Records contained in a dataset
★ ★ ★ ★ ★ ★ ★

-- ==== Sys2Proof/Machine/Descriptors.lean ====
section
/-! DEFINITION. 44_descriptors.md: the descriptors, constant byte sequences of the parameters (R236), and the selection of
GET_DESCRIPTOR. -/

namespace Sys2Proof.Machine

/-! ## The descriptors -/

/-- `DEVICE_DESC`, 18 bytes (R217). -/
def deviceDesc : List Byte :=
  [0x12#8, 0x01#8] ++ le16 0x0200#16 ++ [0xEF#8, 0x02#8, 0x01#8, BitVec.ofNat 8 Config.maxPkt] ++ le16 Config.vid
    ++ le16 Config.pid ++ le16 Config.bcdDevice ++ [0x01#8, 0x02#8, 0x03#8, 0x01#8]

/-- `CONFIG`, 9 bytes (R219); 75 is `wTotalLength` (R230). -/
def configDesc : List Byte :=
  [0x09#8, 0x02#8] ++ le16 75#16 ++ [0x02#8, 0x01#8, 0x00#8, Config.cfgAttributes, Config.cfgMaxPower]

/-- `IAD`, 8 bytes (R220). -/
def iadDesc : List Byte := [0x08#8, 0x0B#8, Config.ifCommByte, 0x02#8, 0x02#8, 0x02#8, 0x00#8, 0x00#8]

/-- `IF_COMM_DESC`, 9 bytes (R221). -/
def ifCommDesc : List Byte := [0x09#8, 0x04#8, Config.ifCommByte, 0x00#8, 0x01#8, 0x02#8, 0x02#8, 0x00#8, 0x00#8]

/-- `CDC_HEADER`, 5 bytes (R222). -/
def cdcHeader : List Byte := [0x05#8, 0x24#8, 0x00#8] ++ le16 0x0110#16

/-- `CDC_CALL_MGMT`, 5 bytes (R223). -/
def cdcCallMgmt : List Byte := [0x05#8, 0x24#8, 0x01#8, 0x01#8, Config.ifDataByte]

/-- `CDC_ACM`, 4 bytes (R224). -/
def cdcAcm : List Byte := [0x04#8, 0x24#8, 0x02#8, 0x06#8]

/-- `CDC_UNION`, 5 bytes (R225). -/
def cdcUnion : List Byte := [0x05#8, 0x24#8, 0x06#8, Config.ifCommByte, Config.ifDataByte]

/-- `EP_INT_IN_DESC`, 7 bytes (R226). -/
def epIntInDesc : List Byte :=
  [0x07#8, 0x05#8, 0x81#8, 0x03#8] ++ le16 (BitVec.ofNat 16 Config.intPkt) ++ [Config.intInterval]

/-- `IF_DATA_DESC`, 9 bytes (R227). -/
def ifDataDesc : List Byte := [0x09#8, 0x04#8, Config.ifDataByte, 0x00#8, 0x02#8, 0x0A#8, 0x00#8, 0x00#8, 0x00#8]

/-- `EP_BULK_OUT_DESC`, 7 bytes (R228). -/
def epBulkOutDesc : List Byte := [0x07#8, 0x05#8, 0x02#8, 0x02#8] ++ le16 (BitVec.ofNat 16 Config.maxPkt) ++ [0x00#8]

/-- `EP_BULK_IN_DESC`, 7 bytes (R229). -/
def epBulkInDesc : List Byte := [0x07#8, 0x05#8, 0x83#8, 0x02#8] ++ le16 (BitVec.ofNat 16 Config.maxPkt) ++ [0x00#8]

/-- `CONFIG_SET`, 75 bytes, in the order of R230. -/
def configSet : List Byte :=
  configDesc ++ iadDesc ++ ifCommDesc ++ cdcHeader ++ cdcCallMgmt ++ cdcAcm ++ cdcUnion ++ epIntInDesc ++ ifDataDesc
    ++ epBulkOutDesc ++ epBulkInDesc

/-- `STRING0`, the supported languages (R232). -/
def string0 : List Byte := [0x04#8, 0x03#8] ++ le16 0x0409#16

/-- The UTF-16LE code units of ASCII text (R233, D50). -/
def utf16 : List Byte → List Byte
  | [] => []
  | c :: cs => c :: 0x00#8 :: utf16 cs

/-- `strDesc(s)` (R233). -/
def strDesc (text : List Byte) : List Byte := [BitVec.ofNat 8 (2 + 2 * text.length), 0x03#8] ++ utf16 text

/-! ## GET_DESCRIPTOR -/

/-- `respond(sp, d)`: the descriptor cut to `sp.length` (R216). -/
def respond (s : State) (sp : SetupPacket) (d : List Byte) : Flow Bool :=
  .go (sendUsbPacket s .ep0 (d.take (min d.length sp.length.toNat))) true

/-- What GET_DESCRIPTOR answers with, by type and index (R215, R231 to R235). -/
inductive DescAnswer where
  /-- a data stage -/
  | data (d : List Byte)
  /-- the status stage alone: the serial-number string (R234) -/
  | statusOnly
  /-- refused (R231, R235) -/
  | unsupported
  deriving DecidableEq, Repr

/-- The selection of R215: it depends on the type and index alone, never on the state (R236). -/
def selectDescriptor (descType descIndex : Byte) : DescAnswer :=
  if descType = 0x01#8 then .data deviceDesc
  else if descType = 0x02#8 then .data configSet
  else if descType = 0x03#8 then
    if descIndex = 0x00#8 then .data string0
    else if descIndex = 0x01#8 then .data (strDesc Config.strManufacturer)
    else if descIndex = 0x02#8 then .data (strDesc Config.strProduct)
    else if descIndex = 0x03#8 then .statusOnly
    else .unsupported
  else .unsupported

/-- `getDescriptor(sp)` (R215). -/
def getDescriptor (s : State) (sp : SetupPacket) : Flow Bool :=
  match selectDescriptor sp.valueHigh sp.valueLow with
  | .data d => respond s sp d
  | .statusOnly => .go (triggerStatus s) true
  | .unsupported => .go s false

/-! ## The meanings -/

/-- GET_DESCRIPTOR_SELECT (R215). -/
def execGetDescriptorSelect (sp : SetupPacket) (s : State) : Result := .next (getDescriptor s sp).returning

/-- RESPOND (R216). -/
def execRespond (sp : SetupPacket) (d : List Byte) (s : State) : Result := .next (respond s sp d).returning

end Sys2Proof.Machine
end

★ ★ ★ ★ ★ ★ ★

### Assigned task
Each line above must be output exactly as it stands.

### Written solution
-- ==== Sys2Proof/Machine/Descriptors.lean ====
section
/-! DEFINITION. 44_descriptors.md: the descriptors, constant byte sequences of the parameters (R236), and the selection of
GET_DESCRIPTOR. -/

namespace Sys2Proof.Machine

/-! ## The descriptors -/

/-- `DEVICE_DESC`, 18 bytes (R217). -/
def deviceDesc : List Byte :=
  [0x12#8, 0x01#8] ++ le16 0x0200#16 ++ [0xEF#8, 0x02#8, 0x01#8, BitVec.ofNat 8 Config.maxPkt] ++ le16 Config.vid
    ++ le16 Config.pid ++ le16 Config.bcdDevice ++ [0x01#8, 0x02#8, 0x03#8, 0x01#8]

/-- `CONFIG`, 9 bytes (R219); 75 is `wTotalLength` (R230). -/
def configDesc : List Byte :=
  [0x09#8, 0x02#8] ++ le16 75#16 ++ [0x02#8, 0x01#8, 0x00#8, Config.cfgAttributes, Config.cfgMaxPower]

/-- `IAD`, 8 bytes (R220). -/
def iadDesc : List Byte := [0x08#8, 0x0B#8, Config.ifCommByte, 0x02#8, 0x02#8, 0x02#8, 0x00#8, 0x00#8]

/-- `IF_COMM_DESC`, 9 bytes (R221). -/
def ifCommDesc : List Byte := [0x09#8, 0x04#8, Config.ifCommByte, 0x00#8, 0x01#8, 0x02#8, 0x02#8, 0x00#8, 0x00#8]

/-- `CDC_HEADER`, 5 bytes (R222). -/
def cdcHeader : List Byte := [0x05#8, 0x24#8, 0x00#8] ++ le16 0x0110#16

/-- `CDC_CALL_MGMT`, 5 bytes (R223). -/
def cdcCallMgmt : List Byte := [0x05#8, 0x24#8, 0x01#8, 0x01#8, Config.ifDataByte]

/-- `CDC_ACM`, 4 bytes (R224). -/
def cdcAcm : List Byte := [0x04#8, 0x24#8, 0x02#8, 0x06#8]

/-- `CDC_UNION`, 5 bytes (R225). -/
def cdcUnion : List Byte := [0x05#8, 0x24#8, 0x06#8, Config.ifCommByte, Config.ifDataByte]

/-- `EP_INT_IN_DESC`, 7 bytes (R226). -/
def epIntInDesc : List Byte :=
  [0x07#8, 0x05#8, 0x81#8, 0x03#8] ++ le16 (BitVec.ofNat 16 Config.intPkt) ++ [Config.intInterval]

/-- `IF_DATA_DESC`, 9 bytes (R227). -/
def ifDataDesc : List Byte := [0x09#8, 0x04#8, Config.ifDataByte, 0x00#8, 0x02#8, 0x0A#8, 0x00#8, 0x00#8, 0x00#8]

/-- `EP_BULK_OUT_DESC`, 7 bytes (R228). -/
def epBulkOutDesc : List Byte := [0x07#8, 0x05#8, 0x02#8, 0x02#8] ++ le16 (BitVec.ofNat 16 Config.maxPkt) ++ [0x00#8]

/-- `EP_BULK_IN_DESC`, 7 bytes (R229). -/
def epBulkInDesc : List Byte := [0x07#8, 0x05#8, 0x83#8, 0x02#8] ++ le16 (BitVec.ofNat 16 Config.maxPkt) ++ [0x00#8]

/-- `CONFIG_SET`, 75 bytes, in the order of R230. -/
def configSet : List Byte :=
  configDesc ++ iadDesc ++ ifCommDesc ++ cdcHeader ++ cdcCallMgmt ++ cdcAcm ++ cdcUnion ++ epIntInDesc ++ ifDataDesc
    ++ epBulkOutDesc ++ epBulkInDesc

/-- `STRING0`, the supported languages (R232). -/
def string0 : List Byte := [0x04#8, 0x03#8] ++ le16 0x0409#16

/-- The UTF-16LE code units of ASCII text (R233, D50). -/
def utf16 : List Byte → List Byte
  | [] => []
  | c :: cs => c :: 0x00#8 :: utf16 cs

/-- `strDesc(s)` (R233). -/
def strDesc (text : List Byte) : List Byte := [BitVec.ofNat 8 (2 + 2 * text.length), 0x03#8] ++ utf16 text

/-! ## GET_DESCRIPTOR -/

/-- `respond(sp, d)`: the descriptor cut to `sp.length` (R216). -/
def respond (s : State) (sp : SetupPacket) (d : List Byte) : Flow Bool :=
  .go (sendUsbPacket s .ep0 (d.take (min d.length sp.length.toNat))) true

/-- What GET_DESCRIPTOR answers with, by type and index (R215, R231 to R235). -/
inductive DescAnswer where
  /-- a data stage -/
  | data (d : List Byte)
  /-- the status stage alone: the serial-number string (R234) -/
  | statusOnly
  /-- refused (R231, R235) -/
  | unsupported
  deriving DecidableEq, Repr

/-- The selection of R215: it depends on the type and index alone, never on the state (R236). -/
def selectDescriptor (descType descIndex : Byte) : DescAnswer :=
  if descType = 0x01#8 then .data deviceDesc
  else if descType = 0x02#8 then .data configSet
  else if descType = 0x03#8 then
    if descIndex = 0x00#8 then .data string0
    else if descIndex = 0x01#8 then .data (strDesc Config.strManufacturer)
    else if descIndex = 0x02#8 then .data (strDesc Config.strProduct)
    else if descIndex = 0x03#8 then .statusOnly
    else .unsupported
  else .unsupported

/-- `getDescriptor(sp)` (R215). -/
def getDescriptor (s : State) (sp : SetupPacket) : Flow Bool :=
  match selectDescriptor sp.valueHigh sp.valueLow with
  | .data d => respond s sp d
  | .statusOnly => .go (triggerStatus s) true
  | .unsupported => .go s false

/-! ## The meanings -/

/-- GET_DESCRIPTOR_SELECT (R215). -/
def execGetDescriptorSelect (sp : SetupPacket) (s : State) : Result := .next (getDescriptor s sp).returning

/-- RESPOND (R216). -/
def execRespond (sp : SetupPacket) (d : List Byte) (s : State) : Result := .next (respond s sp d).returning

end Sys2Proof.Machine
end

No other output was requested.